-- ==== Sys2Proof/Syntax.lean ====
section
/-! DEFINITION. The commands of the block, one constructor per row of spec/opcode_table.json, and the types of their operands. -/

namespace Sys2Proof.Machine

/-- Who holds a buffer (R511). -/
inductive Holder where
  | item (id : Nat)
  | account (a : Nat)
  deriving DecidableEq, Repr

/-- What the hardware meets while an engine works on an item; the outside decides it. -/
structure Fx where
  /-- The sector that commits the item, 0xFF for none. -/
  sector : Nat
  /-- The sector that holds the other staged copy and checks (R25, R141), 0xFF for none. -/
  shadow : Nat
  /-- A checksum or a pair of rounding units differed (R141, R143, R144). -/
  mismatch : Bool
  /-- An uncorrectable word was met in the source (R36). -/
  ue : Bool
  /-- Words of the source in which a single-bit error was corrected (R35). -/
  ce : Nat := 0
  deriving DecidableEq, Repr

/-- The body of a KEYLOAD (R524): slot, generation, action, the reserved byte, and the wrapped record whose length is
WRAP_LEN. -/
structure KeyBody where
  slot : Nat
  gen : Nat
  action : Nat
  reserved : Nat
  wrapped : List Byte
  deriving DecidableEq, Repr

/-- What an Expin request says beside its body (R584): SEQUENCE, the live generation that verified it (none: the bootstrap
key, R588), IN_TXN, IN_SNAP and TXN. A request that the pole has forwarded to this member carries 2^32 plus the pole's
request sequence as its `seq` (R635, R636). -/
structure Req where
  seq : Nat
  gen : Option Nat
  inTxn : Bool
  inSnap : Bool
  txn : Nat
  deriving DecidableEq, Repr

/-- A codebook generation record (R206); its PINS are counted from the items in flight and the cblocks delivered. -/
structure Book where
  gen : Nat
  rate : Nat
  live : Bool
  current : Bool
  acked : Bool
  fixed : Bool
  conflicted : Bool
  lim : Nat
  step : Nat
  lastUse : Nat
  levels : List Nat
  /-- It retires as soon as no item pins it (R325). -/
  doomed : Bool
  deriving DecidableEq, Repr

/-- A page of tier S or H (R479): its primary and secondary sector or stack. -/
structure Page where
  primary : Nat
  secondary : Option Nat
  /-- It is to have a secondary: a page of a mirrored region or of a shadowed staging region. -/
  mirrored : Bool
  deriving DecidableEq, Repr

/-- A stream context (R497). -/
structure Ctx where
  valid : Bool
  send : Bool
  segment : Bool
  plain : Bool
  decoded : Bool
  session : Nat
  cls : Nat
  keySlot : Nat
  owner : Nat
  inFmt : Nat
  outFmt : Nat
  winTop : BitVec 8
  expect : Nat
  circuit : Nat
  peerStream : Nat
  seg : Nat
  txNext : BitVec 32
  rxNext : BitVec 32
  route : Nat
  held : Bool
  lastStep : BitVec 64
  /-- The image declares the context with a reserved field that is not zero (R499). -/
  reserved : Bool
  deriving DecidableEq, Repr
══════════════════════════════
[About this task]: Return a word-for-word copy of the lines above from the one holding "inFmt : Nat" through the one holding "reserved : Bool", with both of them included and nothing besides.

[Task output]:
  inFmt : Nat
  outFmt : Nat
  winTop : BitVec 8
  expect : Nat
  circuit : Nat
  peerStream : Nat
  seg : Nat
  txNext : BitVec 32
  rxNext : BitVec 32
  route : Nat
  held : Bool
  lastStep : BitVec 64
  /-- The image declares the context with a reserved field that is not zero (R499). -/
  reserved : Bool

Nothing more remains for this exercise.